You know what? Man… The reality of what we’re about to do is hitting me all of a sudden and I’m feeling kind of anxious, scared almost. I’ve taken drugs before, and sometimes they’re good and most times they’re not. Especially the aftereffects. It’s occurring to me right now that I could potentially lose my mind in here. This has me wondering if it’s not too late to get out of it. Oh, for fucks sake… who am I kidding? I NEED the money. When I get paid and get out of here, I’ll go back to my shitty little studio apartment in the bad part of Boston and try to find a decent living again. If I can’t, then I will probably have to live with my mom which is really not good for me. She’s a lost and miserable soul. Plus, I like having my own space. I also don’t like that she’s a drunk who pukes all over the place. I hate the smell of that shit. Her house also happens to be fucking disgusting because she doesn’t clean it at all. It’s littered with all kinds of trash, dishes, and smells like second-hand smoke mixed with cat litter.
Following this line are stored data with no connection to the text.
-- ==== Sys2Proof/Safety.lean ====
section
/-! DEFINITION. The terms claims are stated in: the invariants of the two contexts, runs of the machine, the
bytes a command releases to memory, and the two reference encoders of 41_encoder.md and 43_contract.md. -/

namespace Sys2Proof.Machine

/-! ## The invariants between commands (rules R193 to R198, R162, R165) -/

/-- What holds of an `ACTIVE` encoder context between commands. -/
structure EncInv (e : Encoder) : Prop where
  /-- `range` is in `[128,255]` (rules R23, R193). -/
  range_ge : 128 ≤ e.range.toNat
  /-- `bit_count` is in `[-24,-1]` (rule R195). -/
  count_ge : -24 ≤ e.bitCount.toInt
  count_neg : e.bitCount.toInt < 0
  /-- The bits of `low_value` below `pos` are zero (rule R196). -/
  low_aligned : e.lowValue.toNat % 2 ^ encPos e = 0
  /-- Before the first byte: no carry, no run, and the interval below the top of the initial one
  (rule R197 (a), (b)). -/
  first : e.pendingValid = false →
    e.pendingCarry = false ∧ e.run = 0 ∧ e.lowValue.toNat + e.range.toNat * 2 ^ encPos e ≤ 255 * 2 ^ 24
  /-- After it: the pending byte is not `0xFF` (rule R198), and the interval, the pending carry counted as
  bit 32, ends below `2^32 + 2^16` (rule R197 (c)). -/
  later : e.pendingValid = true →
    e.pendingByte ≠ 0xFF ∧
      e.pendingCarry.toNat * 2 ^ 32 + e.lowValue.toNat + e.range.toNat * 2 ^ encPos e < 2 ^ 32 + 2 ^ 16

/-- What holds of a `DONE` encoder context (rule R133). -/
structure EncDone (e : Encoder) : Prop where
  low_zero : e.lowValue = 0
  no_carry : e.pendingCarry = false
  drained : e.pendingValid = false
  no_run : e.run = 0

/-- What holds of an `ACTIVE` decoder context between commands. -/
structure DecInv (d : Decoder) : Prop where
  /-- `range` is in `[128,255]` (rules R40, R193). -/
  range_ge : 128 ≤ d.range.toNat
  /-- `bit_count` is `-8` before the first `DECODE_BOOL` and in `[0,7]` after it (rule R42). -/
  count_ok : d.bitCount.toInt = -8 ∨ (0 ≤ d.bitCount.toInt ∧ d.bitCount.toInt ≤ 7)
  /-- Every bit of `value` below the `8 + bit_count` valid ones is zero (rules R41, R162). -/
  value_aligned : d.value.toNat % 2 ^ (24 - d.bitCount.toInt).toNat = 0
  /-- `input_cursor <= input_end` (rule R46). -/
  cursor_le : d.inputCursor ≤ d.inputEnd
  /-- `exhausted` is set only at the end of the input (rules R43, R166). -/
  exhausted_end : d.exhausted = true → d.inputCursor = d.inputEnd

/-- The invariant of the machine: it holds at reset and every step keeps it. -/
structure State.Inv (s : State) : Prop where
  mem_wf : Memory.wf s.mem = true
  enc_active : s.enc.phase = .active → EncInv s.enc
  enc_done : s.enc.phase = .done → EncDone s.enc
  dec_active : s.dec.phase = .active → DecInv s.dec
  dec_idle : s.dec.phase = .idle → s.dec.exhausted = false
  /-- The cursor starts at `buffer_start`, and once it has moved it is at most `output_end` (rules R30, R67). -/
  stream : s.enc.phase = .active → s.enc.outputCursor = s.streamStart ∨
    (s.streamStart ≤ s.enc.outputCursor ∧ s.enc.outputCursor ≤ s.enc.outputEnd)

/-! ## Runs -/

/-- `n` steps, stopping at the first fault or refusal. -/
def runSteps : Nat → State → Host.Outcome State Fault Refusal
  | 0, s => .next s
  | n + 1, s =>
    match step s with
    | .next t => runSteps n t
    | .fault r => .fault r
    | .refused r => .refused r

/-- The state in which the host is about to issue these commands, one after the other. -/
def State.issue (s : State) (is : List Instr) : State := s.withHost (is.map fun i => .command (encode i))

/-- `START_ENCODE a, b`, one `ENCODE_BOOL` for each pair of a bit and a probability, `STOP_ENCODE` (rule R252). -/
def encodeProgram (a b : Word) (bits : List (Bool × Byte)) : List Instr :=
  .startEncode a b :: bits.map (fun x => .encodeBool x.1 x.2) ++ [.stopEncode]

/-- `START_DECODE a, n`, one `DECODE_BOOL` for each probability (rule R252). -/
def decodeProgram (a n : Word) (probabilities : List Byte) : List Instr :=
  .startDecode a n :: probabilities.map .decodeBool

/-! ## Bytes in memory -/

/-- The bytes of memory at `a, a + 1, …, a + n - 1`. -/
def bytesAt (m : Memory) (a : Nat) : Nat → List Byte
  | 0 => []
  | n + 1 => readMem m a :: bytesAt m (a + 1) n

/-- The memory with these bytes stored from address `a` upwards. -/
def storeBytes (m : Memory) (a : Nat) : List Byte → Memory
  | [] => m
  | v :: vs => storeBytes (writeMem m a v) (a + 1) vs

/-- The number of bytes the encoder may still write (rules R31, R67). -/
def room (e : Encoder) : Nat := e.outputEnd.toNat - e.outputCursor.toNat

/-! ## The bytes a command releases to memory (rules R54, R130, R133) -/

/-- The bytes held back, as they will be written: with the pending carry added in where there is one
(rule R54). -/
def heldBytes (e : Encoder) : List Byte :=
  if e.pendingValid then
    if e.pendingCarry then (e.pendingByte + 1) :: List.replicate e.run.toNat 0x00
    else e.pendingByte :: List.replicate e.run.toNat 0xFF
  else []

/-- The bytes `FINALIZE(b)` releases: the held ones in the cases (B) and (D), none in (A) and (C) (rule R130). -/
def releasedBy (b : Byte) (e : Encoder) : List Byte :=
  if e.pendingCarry || b != 0xFF then heldBytes e else []

/-- The bytes `ENCODE_BOOL bit, p` releases in an `ACTIVE` context (rules R64, R123). -/
def encodeReleases (bit : Bool) (p : Byte) (e : Encoder) : List Byte :=
  if byteDue (encodeInterval bit p e) then releasedBy (topByte (encodeInterval bit p e)) (encodeInterval bit p e)
  else []

/-- The four bytes of `low_value`, most significant first (rule R133). -/
def lowBytes (e : Encoder) : List Byte :=
  [e.lowValue.extractLsb' 24 8, e.lowValue.extractLsb' 16 8, e.lowValue.extractLsb' 8 8, e.lowValue.extractLsb' 0 8]

/-- The bytes `STOP_ENCODE` releases in an `ACTIVE` context: the held ones, then those of `low_value`
(rule R133). -/
def stopReleases (e : Encoder) : List Byte := heldBytes e ++ lowBytes e

/-- The run counter is asked to count past `2^32 - 1` by the bytes of `low_value` (rules R130 (C), R133): they
begin with too many `0xFF`, and no carry is pending. -/
def stopOverflowsRun (e : Encoder) : Bool :=
  e.pendingValid && !e.pendingCarry && 2 ^ 32 ≤ e.run.toNat + ((lowBytes e).takeWhile (· == 0xFF)).length

/-- `enc.pending_byte` after a `STOP_ENCODE` that completes: the last byte that was pending (rule R133).  A
byte `0xFF` becomes pending only where it comes first or with a carry (rule R130). -/
def lastPending (e : Encoder) : Byte :=
  (lowBytes e).tail.foldl (fun held b => if b = 0xFF then held else b)
    (if e.pendingValid && !e.pendingCarry && topByte e == 0xFF then e.pendingByte else topByte e)

/-! ## `ENCODE_BOOL` and `DECODE_BOOL` in exact integers (rules R104, R123, R163) -/

/-- `split_of` on integers (rule R104). -/
def exactSplit (r p : Nat) : Nat := 1 + (r - 1) * p / 256

/-- `range'`: `range - split` for a 1 bit, `split` for a 0 bit (rules R123, R163). -/
def selectedRange (bit : Bool) (r p : Nat) : Nat := if bit then r - exactSplit r p else exactSplit r p

/-- `k` is the shift that normalizes `r`: `(r << k)` is in `[128,255]` (rule R100). -/
def Normalizes (r k : Nat) : Prop := 128 ≤ r * 2 ^ k ∧ r * 2 ^ k ≤ 255

/-- `low_value` and the carry out of it after step 2 of `ENCODE_BOOL`, as one number of 33 bits (rule R123). -/
def exactSum (bit : Bool) (p : Byte) (e : Encoder) : Nat :=
  if bit then e.lowValue.toNat + exactSplit e.range.toNat p.toNat * 2 ^ (-e.bitCount.toInt).toNat
  else e.lowValue.toNat

/-- The encoder context after steps 1 to 3 of `ENCODE_BOOL`, `k` being the shift (rule R123). -/
def encodedInterval (bit : Bool) (p : Byte) (k : Nat) (e : Encoder) : Encoder :=
  { e with
    range := BitVec.ofNat 8 (selectedRange bit e.range.toNat p.toNat * 2 ^ k)
    lowValue := BitVec.ofNat 32 (exactSum bit p e)
    pendingCarry := e.pendingCarry || decide (2 ^ 32 ≤ exactSum bit p e)
    bitCount := BitVec.ofInt 6 (e.bitCount.toInt + k) }

/-- The encoder context after the top byte has left `low_value` and `bit_count` has gone down by 8
(rule R123 step 4). -/
def byteRemoved (e : Encoder) : Encoder :=
  { e with
    lowValue := BitVec.ofNat 32 (e.lowValue.toNat % 2 ^ 24 * 2 ^ 8)
    bitCount := BitVec.ofInt 6 (e.bitCount.toInt - 8) }

/-- The bit `DECODE_BOOL p` decodes from a window whose top 8 bits are valid (rules R162, R163). -/
def decodedBit (p : Byte) (d : Decoder) : Bool :=
  decide (exactSplit d.range.toNat p.toNat * 2 ^ 24 ≤ d.value.toNat)

/-- The window after the subtraction and the shift by `k`, modulo `2^32` (rule R163 steps 3, 4). -/
def decodedValue (p : Byte) (k : Nat) (d : Decoder) : Word :=
  BitVec.ofNat 32
    ((if decodedBit p d then d.value.toNat - exactSplit d.range.toNat p.toNat * 2 ^ 24 else d.value.toNat) * 2 ^ k)

/-- The range after `DECODE_BOOL p`, `k` being the shift (rule R163 step 4). -/
def decodedRange (p : Byte) (k : Nat) (d : Decoder) : Byte :=
  BitVec.ofNat 8 (selectedRange (decodedBit p d) d.range.toNat p.toNat * 2 ^ k)

/-- The byte a refill takes: the next byte of the input, or zero where none is left (rules R165, R166). -/
def inputByte (m : Memory) (d : Decoder) : Byte :=
  if d.inputCursor.toNat < d.inputEnd.toNat then
    readMem m ((d.inputBase.toNat + d.inputCursor.toNat) % 2 ^ 32)
  else 0x00

/-- The decoder context after the cursor has moved past a byte, or the end of the input has been noted
(rules R165, R166). -/
def inputTaken (d : Decoder) : Decoder :=
  if d.inputCursor.toNat < d.inputEnd.toNat then { d with inputCursor := d.inputCursor + 1 }
  else { d with exhausted := true }

/-- The command addresses the encoder context (rule R84). -/
def forEncoder : Instr → Bool
  | .startEncode _ _ => true
  | .encodeBool _ _ => true
  | .stopEncode => true
  | .startDecode _ _ => false
  | .decodeBool _ => false
  | .norm _ => false

/-- The command addresses the decoder context (rule R84). -/
def forDecoder : Instr → Bool
  | .startEncode _ _ => false
  | .encodeBool _ _ => false
  | .stopEncode => false
  | .startDecode _ _ => true
  | .decodeBool _ => true
  | .norm _ => false

/-! ## The exact interval (rules R122, R203, R205) -/

/-- The interval `[low, low + range)` in units of `2^-(8+shifts)`, in exact integers. -/
structure Interval where
  low : Nat
  range : Nat
  shifts : Nat
  deriving DecidableEq, Repr

/-- The initial interval (rule R121). -/
def Interval.initial : Interval := ⟨0, 255, 0⟩

/-- The number of leading zero bits of `r` written as an 8-bit number (rule R100). -/
def exactShift (r : Nat) : Nat := 7 - Nat.log2 r

/-- The interval after one bit: the lower part for a 0, the upper part for a 1, renormalized (rule R203). -/
def Interval.encode (i : Interval) (x : Bool × Byte) : Interval :=
  let split := exactSplit i.range x.2.toNat
  let low := if x.1 then i.low + split else i.low
  let range := if x.1 then i.range - split else split
  let k := exactShift range
  ⟨low * 2 ^ k, range * 2 ^ k, i.shifts + k⟩

/-- The final interval of a sequence of bits (rule R205). -/
def finalInterval (bits : List (Bool × Byte)) : Interval := bits.foldl Interval.encode Interval.initial

/-- The length of the stream of a sequence whose shifts sum to `n` (rule R135). -/
def streamLength (n : Nat) : Nat := 4 + (n - 16) / 8

/-- The number whose base-256 digits are the bytes, the most significant first (rule R62). -/
def bigEndian (bytes : List Byte) : Nat := bytes.foldl (fun n b => n * 256 + b.toNat) 0

/-! ## The encoder that patches memory backward (rule R134) -/

/-- Add 1 to the byte written last, and while that byte was `0xFF` go one address down and add 1 there;
the bytes written so far are listed last one first. -/
def patchCarry : List Byte → List Byte
  | [] => []
  | b :: bs => if b = 0xFF then 0x00 :: patchCarry bs else (b + 1) :: bs

/-- Write a finalized byte at once, after patching where a carry is pending. -/
def patchFinalize (b : Byte) (carry : Bool) (out : List Byte) : List Byte :=
  b :: (if carry then patchCarry out else out)

/-- Finalize the top byte of `low_value` the patching way. -/
def patchEmit (x : Encoder × List Byte) : Encoder × List Byte :=
  ({ x.1 with pendingCarry := false, lowValue := lowShifted x.1 }, patchFinalize (topByte x.1) x.1.pendingCarry x.2)

/-- `ENCODE_BOOL` the patching way, with no bound on the output. -/
def patchEncode (x : Encoder × List Byte) (b : Bool × Byte) : Encoder × List Byte :=
  let e := encodeInterval b.1 b.2 x.1
  if byteDue e then
    let y := patchEmit (e, x.2)
    ({ y.1 with bitCount := y.1.bitCount - 8 }, y.2)
  else (e, x.2)

/-- The whole stream of a sequence of bits the patching way, first byte first. -/
def patchStream (bits : List (Bool × Byte)) : List Byte :=
  (patchEmit (patchEmit (patchEmit (patchEmit (bits.foldl patchEncode (startedEncoder 0 0, [])))))).2.reverse

end Sys2Proof.Machine
end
I try to see her at least once a month, but I really hate going there.
So anyway, that’s why I’m here, the money. I have no idea what this drug is they’re giving us, but it doesn’t really matter does it? I need to pay bills, and people, and yeah... I hope they allow me to leave this place for a few hours next week so I can pay my rent at least. That’s something I totally forgot to ask about this morning, fuck!
I don’t know what else to say right now, I just hope I can stay here and make a good bit of money. I also hope that Randy isn’t right about the brains getting fried thing. Although, that would solve my problems too. Shit, morbid thoughts, gotta shake those out of my head. They are requesting that we now prepare for dinner and then go to sleep because tomorrow morning we’re going to take the first dosages. If all goes well, I’ll be writing again tomorrow night to tell you about the effects.